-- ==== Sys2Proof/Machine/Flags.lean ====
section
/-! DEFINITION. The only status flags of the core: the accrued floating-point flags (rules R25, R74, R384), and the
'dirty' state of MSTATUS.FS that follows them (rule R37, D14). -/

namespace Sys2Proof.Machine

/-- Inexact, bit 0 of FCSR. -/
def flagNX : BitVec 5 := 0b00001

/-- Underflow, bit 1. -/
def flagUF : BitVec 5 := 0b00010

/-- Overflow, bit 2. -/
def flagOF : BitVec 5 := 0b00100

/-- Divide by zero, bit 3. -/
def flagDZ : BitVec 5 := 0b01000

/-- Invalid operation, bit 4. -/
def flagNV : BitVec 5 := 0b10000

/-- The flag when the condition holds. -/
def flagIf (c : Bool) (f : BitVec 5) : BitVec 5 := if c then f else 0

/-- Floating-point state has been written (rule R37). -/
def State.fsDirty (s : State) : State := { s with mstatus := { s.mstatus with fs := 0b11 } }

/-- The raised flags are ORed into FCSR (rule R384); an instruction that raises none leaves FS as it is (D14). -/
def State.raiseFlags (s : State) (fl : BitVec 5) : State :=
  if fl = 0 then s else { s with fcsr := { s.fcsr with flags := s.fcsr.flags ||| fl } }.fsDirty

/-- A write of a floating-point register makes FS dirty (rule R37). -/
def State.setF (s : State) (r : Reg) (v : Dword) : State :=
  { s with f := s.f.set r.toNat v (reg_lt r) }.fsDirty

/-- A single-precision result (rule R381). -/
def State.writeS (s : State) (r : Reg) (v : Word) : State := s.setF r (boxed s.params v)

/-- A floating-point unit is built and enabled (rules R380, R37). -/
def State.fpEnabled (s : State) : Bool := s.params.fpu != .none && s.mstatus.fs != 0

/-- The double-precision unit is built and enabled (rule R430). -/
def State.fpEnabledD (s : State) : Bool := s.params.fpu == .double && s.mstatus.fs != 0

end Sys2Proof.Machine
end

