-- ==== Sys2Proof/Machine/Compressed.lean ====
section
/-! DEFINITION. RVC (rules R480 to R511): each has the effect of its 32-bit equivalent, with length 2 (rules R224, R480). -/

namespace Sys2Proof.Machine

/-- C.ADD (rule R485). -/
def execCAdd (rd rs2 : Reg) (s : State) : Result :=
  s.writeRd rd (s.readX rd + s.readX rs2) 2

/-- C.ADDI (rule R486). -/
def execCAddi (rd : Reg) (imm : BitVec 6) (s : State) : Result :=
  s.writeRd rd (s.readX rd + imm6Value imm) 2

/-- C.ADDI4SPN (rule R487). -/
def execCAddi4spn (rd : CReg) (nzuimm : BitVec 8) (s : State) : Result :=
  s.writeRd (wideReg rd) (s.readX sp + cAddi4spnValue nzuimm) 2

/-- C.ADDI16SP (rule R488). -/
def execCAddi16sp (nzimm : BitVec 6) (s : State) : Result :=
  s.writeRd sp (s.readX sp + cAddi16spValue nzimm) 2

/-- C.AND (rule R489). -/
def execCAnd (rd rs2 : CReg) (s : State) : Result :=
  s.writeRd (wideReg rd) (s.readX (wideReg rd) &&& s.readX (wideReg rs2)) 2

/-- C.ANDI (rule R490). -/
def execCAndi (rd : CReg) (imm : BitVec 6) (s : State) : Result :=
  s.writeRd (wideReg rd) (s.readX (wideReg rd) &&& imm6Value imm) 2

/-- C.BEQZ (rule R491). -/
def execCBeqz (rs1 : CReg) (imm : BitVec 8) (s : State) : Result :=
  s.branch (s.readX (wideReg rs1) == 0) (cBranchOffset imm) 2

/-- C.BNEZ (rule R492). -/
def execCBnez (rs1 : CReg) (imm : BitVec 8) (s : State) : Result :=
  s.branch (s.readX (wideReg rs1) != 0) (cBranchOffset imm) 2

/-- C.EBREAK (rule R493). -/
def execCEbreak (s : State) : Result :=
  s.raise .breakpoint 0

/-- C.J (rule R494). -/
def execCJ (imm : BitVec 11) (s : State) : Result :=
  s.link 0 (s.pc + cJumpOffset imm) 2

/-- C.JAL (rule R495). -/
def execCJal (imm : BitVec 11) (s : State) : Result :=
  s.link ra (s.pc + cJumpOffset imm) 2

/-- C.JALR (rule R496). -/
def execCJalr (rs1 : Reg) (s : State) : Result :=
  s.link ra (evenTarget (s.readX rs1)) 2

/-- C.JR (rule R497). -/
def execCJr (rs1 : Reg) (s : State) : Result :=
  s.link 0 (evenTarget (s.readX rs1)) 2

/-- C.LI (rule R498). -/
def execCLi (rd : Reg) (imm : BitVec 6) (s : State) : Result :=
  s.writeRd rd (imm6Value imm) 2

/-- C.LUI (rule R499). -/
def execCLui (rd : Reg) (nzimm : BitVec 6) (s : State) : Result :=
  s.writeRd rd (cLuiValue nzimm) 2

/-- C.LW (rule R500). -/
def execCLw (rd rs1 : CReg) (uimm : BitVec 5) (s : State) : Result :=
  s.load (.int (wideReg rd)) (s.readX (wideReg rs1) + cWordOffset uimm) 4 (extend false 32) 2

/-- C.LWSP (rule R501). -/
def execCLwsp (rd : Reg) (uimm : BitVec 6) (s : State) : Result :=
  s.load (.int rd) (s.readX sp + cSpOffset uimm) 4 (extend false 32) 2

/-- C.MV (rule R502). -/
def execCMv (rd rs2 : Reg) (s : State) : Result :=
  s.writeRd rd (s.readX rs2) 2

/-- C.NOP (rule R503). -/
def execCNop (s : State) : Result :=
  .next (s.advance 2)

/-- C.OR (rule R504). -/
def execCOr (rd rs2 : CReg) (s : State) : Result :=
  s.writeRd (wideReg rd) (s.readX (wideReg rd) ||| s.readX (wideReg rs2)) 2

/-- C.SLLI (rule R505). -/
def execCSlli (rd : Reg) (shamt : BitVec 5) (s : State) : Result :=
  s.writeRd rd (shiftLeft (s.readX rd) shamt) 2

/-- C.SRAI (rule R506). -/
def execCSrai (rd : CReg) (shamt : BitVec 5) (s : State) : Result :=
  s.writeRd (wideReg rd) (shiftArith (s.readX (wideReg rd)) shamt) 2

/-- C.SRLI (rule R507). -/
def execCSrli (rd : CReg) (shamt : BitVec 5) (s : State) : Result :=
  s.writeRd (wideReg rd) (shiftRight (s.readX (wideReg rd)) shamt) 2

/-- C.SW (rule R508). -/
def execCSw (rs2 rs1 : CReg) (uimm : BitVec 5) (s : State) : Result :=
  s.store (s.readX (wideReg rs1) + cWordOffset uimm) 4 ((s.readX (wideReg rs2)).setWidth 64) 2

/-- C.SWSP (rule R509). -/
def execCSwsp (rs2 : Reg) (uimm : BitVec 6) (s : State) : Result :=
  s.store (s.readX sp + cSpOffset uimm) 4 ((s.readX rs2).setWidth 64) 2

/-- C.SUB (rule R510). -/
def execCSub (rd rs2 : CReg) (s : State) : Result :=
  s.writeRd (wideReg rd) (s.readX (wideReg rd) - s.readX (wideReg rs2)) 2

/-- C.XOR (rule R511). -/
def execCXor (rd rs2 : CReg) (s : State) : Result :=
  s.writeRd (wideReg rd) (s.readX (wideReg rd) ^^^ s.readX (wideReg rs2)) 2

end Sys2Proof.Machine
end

* Task brief
Return every line of the preceding records in which the word "precision" appears.

* Written solution
/-- A single-precision result (rule R381). -/
/-- The double-precision unit is built and enabled (rule R430). -/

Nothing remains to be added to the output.